[Saved data entries]
---

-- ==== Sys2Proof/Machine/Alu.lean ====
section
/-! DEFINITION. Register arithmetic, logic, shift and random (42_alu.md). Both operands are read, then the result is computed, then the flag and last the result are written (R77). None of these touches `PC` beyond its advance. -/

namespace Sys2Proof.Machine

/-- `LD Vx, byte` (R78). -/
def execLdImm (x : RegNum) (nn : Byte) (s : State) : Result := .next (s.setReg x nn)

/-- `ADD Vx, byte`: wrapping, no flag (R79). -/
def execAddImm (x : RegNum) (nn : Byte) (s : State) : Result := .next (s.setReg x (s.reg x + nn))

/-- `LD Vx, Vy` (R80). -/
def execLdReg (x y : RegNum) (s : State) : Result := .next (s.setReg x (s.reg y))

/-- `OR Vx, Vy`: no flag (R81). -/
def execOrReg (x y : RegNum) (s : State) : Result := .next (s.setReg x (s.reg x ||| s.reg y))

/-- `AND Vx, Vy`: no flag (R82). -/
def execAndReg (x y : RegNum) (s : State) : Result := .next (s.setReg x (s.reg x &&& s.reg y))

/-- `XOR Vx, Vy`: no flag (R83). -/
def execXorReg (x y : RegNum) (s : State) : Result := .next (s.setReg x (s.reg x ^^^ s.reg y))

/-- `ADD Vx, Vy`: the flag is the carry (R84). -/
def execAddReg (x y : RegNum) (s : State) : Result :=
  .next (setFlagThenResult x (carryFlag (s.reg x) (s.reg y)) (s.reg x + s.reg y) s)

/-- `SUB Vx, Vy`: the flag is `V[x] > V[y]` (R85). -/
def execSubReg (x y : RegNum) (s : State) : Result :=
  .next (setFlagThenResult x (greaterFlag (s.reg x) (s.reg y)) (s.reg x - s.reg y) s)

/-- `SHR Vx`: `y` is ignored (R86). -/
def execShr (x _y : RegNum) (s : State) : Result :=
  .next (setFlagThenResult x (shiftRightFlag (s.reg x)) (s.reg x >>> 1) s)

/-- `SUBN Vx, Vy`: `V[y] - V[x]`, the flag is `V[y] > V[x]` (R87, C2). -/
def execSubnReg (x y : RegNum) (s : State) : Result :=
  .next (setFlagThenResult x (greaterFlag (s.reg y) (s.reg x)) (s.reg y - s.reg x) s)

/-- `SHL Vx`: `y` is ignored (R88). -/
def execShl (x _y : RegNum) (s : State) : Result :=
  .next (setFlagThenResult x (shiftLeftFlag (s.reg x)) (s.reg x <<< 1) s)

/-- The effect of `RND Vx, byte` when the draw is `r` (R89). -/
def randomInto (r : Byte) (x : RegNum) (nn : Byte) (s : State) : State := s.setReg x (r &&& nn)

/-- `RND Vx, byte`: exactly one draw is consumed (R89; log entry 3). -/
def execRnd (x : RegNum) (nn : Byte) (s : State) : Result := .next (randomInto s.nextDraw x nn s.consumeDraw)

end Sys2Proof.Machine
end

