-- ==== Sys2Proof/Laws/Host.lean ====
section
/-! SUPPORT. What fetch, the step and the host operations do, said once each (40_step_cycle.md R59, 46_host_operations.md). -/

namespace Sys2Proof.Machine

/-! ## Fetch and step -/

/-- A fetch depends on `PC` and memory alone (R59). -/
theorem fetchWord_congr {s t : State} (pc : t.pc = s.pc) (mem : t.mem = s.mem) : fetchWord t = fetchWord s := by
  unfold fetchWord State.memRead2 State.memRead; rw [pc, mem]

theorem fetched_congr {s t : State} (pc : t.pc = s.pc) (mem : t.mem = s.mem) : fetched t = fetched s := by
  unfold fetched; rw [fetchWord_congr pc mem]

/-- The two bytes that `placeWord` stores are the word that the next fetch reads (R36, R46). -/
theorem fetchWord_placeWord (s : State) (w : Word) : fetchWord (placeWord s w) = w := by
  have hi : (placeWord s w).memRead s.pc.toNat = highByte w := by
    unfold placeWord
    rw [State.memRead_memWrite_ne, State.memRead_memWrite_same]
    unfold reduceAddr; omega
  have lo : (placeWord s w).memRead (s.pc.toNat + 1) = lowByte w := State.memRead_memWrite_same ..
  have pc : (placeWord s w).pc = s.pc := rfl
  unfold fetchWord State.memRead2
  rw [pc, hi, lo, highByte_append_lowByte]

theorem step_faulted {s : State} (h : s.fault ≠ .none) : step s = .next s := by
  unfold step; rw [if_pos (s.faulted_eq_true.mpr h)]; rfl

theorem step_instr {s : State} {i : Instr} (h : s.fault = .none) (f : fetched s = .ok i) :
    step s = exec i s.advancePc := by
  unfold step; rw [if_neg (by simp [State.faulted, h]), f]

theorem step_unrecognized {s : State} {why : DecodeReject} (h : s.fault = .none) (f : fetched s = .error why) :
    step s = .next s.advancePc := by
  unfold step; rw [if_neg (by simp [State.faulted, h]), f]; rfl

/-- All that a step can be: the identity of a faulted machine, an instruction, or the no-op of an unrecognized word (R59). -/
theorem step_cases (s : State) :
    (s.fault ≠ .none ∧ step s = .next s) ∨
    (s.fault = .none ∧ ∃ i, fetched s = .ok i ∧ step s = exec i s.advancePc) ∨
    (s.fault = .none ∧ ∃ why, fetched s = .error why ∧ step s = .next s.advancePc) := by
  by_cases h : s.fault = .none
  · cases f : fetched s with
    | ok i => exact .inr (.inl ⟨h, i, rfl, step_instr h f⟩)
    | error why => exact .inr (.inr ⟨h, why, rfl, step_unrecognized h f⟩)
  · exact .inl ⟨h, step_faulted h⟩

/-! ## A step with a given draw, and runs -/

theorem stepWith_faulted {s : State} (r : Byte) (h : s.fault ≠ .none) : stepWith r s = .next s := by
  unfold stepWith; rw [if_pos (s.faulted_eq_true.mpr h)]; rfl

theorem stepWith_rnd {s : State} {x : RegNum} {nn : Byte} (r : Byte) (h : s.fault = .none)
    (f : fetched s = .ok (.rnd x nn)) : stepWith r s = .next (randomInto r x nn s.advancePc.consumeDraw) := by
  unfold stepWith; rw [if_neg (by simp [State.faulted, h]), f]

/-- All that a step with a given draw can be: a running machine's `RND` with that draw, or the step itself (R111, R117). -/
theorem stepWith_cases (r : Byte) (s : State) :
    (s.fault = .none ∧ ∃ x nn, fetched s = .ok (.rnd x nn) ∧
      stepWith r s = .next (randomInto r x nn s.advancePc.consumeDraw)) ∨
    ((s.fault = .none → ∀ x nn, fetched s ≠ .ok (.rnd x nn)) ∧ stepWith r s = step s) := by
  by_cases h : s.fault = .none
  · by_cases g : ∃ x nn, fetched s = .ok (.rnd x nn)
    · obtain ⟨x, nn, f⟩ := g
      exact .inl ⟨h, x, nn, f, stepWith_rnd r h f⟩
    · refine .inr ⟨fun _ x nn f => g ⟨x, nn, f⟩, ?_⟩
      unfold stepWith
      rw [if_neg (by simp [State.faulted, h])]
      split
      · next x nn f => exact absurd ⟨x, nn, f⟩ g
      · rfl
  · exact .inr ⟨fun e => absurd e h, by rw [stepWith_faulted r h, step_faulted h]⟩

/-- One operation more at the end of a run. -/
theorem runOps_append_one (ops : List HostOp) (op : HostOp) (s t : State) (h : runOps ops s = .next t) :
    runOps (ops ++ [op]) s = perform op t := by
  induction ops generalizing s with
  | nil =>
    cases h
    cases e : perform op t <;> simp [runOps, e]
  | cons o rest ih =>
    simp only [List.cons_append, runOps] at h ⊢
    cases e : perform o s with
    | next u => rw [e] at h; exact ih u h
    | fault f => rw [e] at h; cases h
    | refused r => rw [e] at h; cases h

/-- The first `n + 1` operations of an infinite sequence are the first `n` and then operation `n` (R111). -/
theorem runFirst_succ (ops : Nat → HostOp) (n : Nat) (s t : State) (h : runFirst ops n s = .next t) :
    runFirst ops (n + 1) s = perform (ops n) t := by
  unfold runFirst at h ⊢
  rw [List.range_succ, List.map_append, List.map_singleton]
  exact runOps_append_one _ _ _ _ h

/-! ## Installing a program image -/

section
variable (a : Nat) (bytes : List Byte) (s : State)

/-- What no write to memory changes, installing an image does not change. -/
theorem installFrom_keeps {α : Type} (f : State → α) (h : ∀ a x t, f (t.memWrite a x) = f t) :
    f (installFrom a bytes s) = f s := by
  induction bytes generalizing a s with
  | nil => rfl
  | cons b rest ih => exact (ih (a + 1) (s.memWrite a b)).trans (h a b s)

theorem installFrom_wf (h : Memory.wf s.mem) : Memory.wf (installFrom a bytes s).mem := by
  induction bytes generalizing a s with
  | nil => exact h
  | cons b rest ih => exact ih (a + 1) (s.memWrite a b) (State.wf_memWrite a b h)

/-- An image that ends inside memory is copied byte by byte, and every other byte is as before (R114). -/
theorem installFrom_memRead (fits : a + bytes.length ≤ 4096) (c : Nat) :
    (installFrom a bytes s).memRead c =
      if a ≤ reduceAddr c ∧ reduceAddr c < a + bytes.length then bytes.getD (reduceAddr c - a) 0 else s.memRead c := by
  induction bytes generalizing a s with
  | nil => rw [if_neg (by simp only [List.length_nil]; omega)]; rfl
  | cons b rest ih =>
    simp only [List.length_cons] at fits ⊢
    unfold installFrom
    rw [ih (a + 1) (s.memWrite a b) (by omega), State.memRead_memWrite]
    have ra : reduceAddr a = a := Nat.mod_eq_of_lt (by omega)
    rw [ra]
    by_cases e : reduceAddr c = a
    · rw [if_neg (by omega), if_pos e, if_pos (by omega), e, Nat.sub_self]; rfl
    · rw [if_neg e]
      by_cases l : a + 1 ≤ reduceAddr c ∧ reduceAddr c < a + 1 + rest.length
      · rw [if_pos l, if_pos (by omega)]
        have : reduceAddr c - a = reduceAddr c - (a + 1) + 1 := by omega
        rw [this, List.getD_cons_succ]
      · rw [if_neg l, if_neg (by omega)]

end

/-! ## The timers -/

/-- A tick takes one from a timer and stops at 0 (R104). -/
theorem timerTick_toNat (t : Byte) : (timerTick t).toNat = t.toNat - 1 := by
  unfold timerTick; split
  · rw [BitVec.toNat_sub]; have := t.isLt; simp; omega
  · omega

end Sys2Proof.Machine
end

---

_Your goal_: Reproduce the line that contains "by_cases l : a" and each line after it through the last line of the entries above, exactly; leave out all earlier lines.

_Task response_:
      by_cases l : a + 1 ≤ reduceAddr c ∧ reduceAddr c < a + 1 + rest.length
      · rw [if_pos l, if_pos (by omega)]
        have : reduceAddr c - a = reduceAddr c - (a + 1) + 1 := by omega
        rw [this, List.getD_cons_succ]
      · rw [if_neg l, if_neg (by omega)]

end

/-! ## The timers -/

/-- A tick takes one from a timer and stops at 0 (R104). -/
theorem timerTick_toNat (t : Byte) : (timerTick t).toNat = t.toNat - 1 := by
  unfold timerTick; split
  · rw [BitVec.toNat_sub]; have := t.isLt; simp; omega
  · omega

end Sys2Proof.Machine
end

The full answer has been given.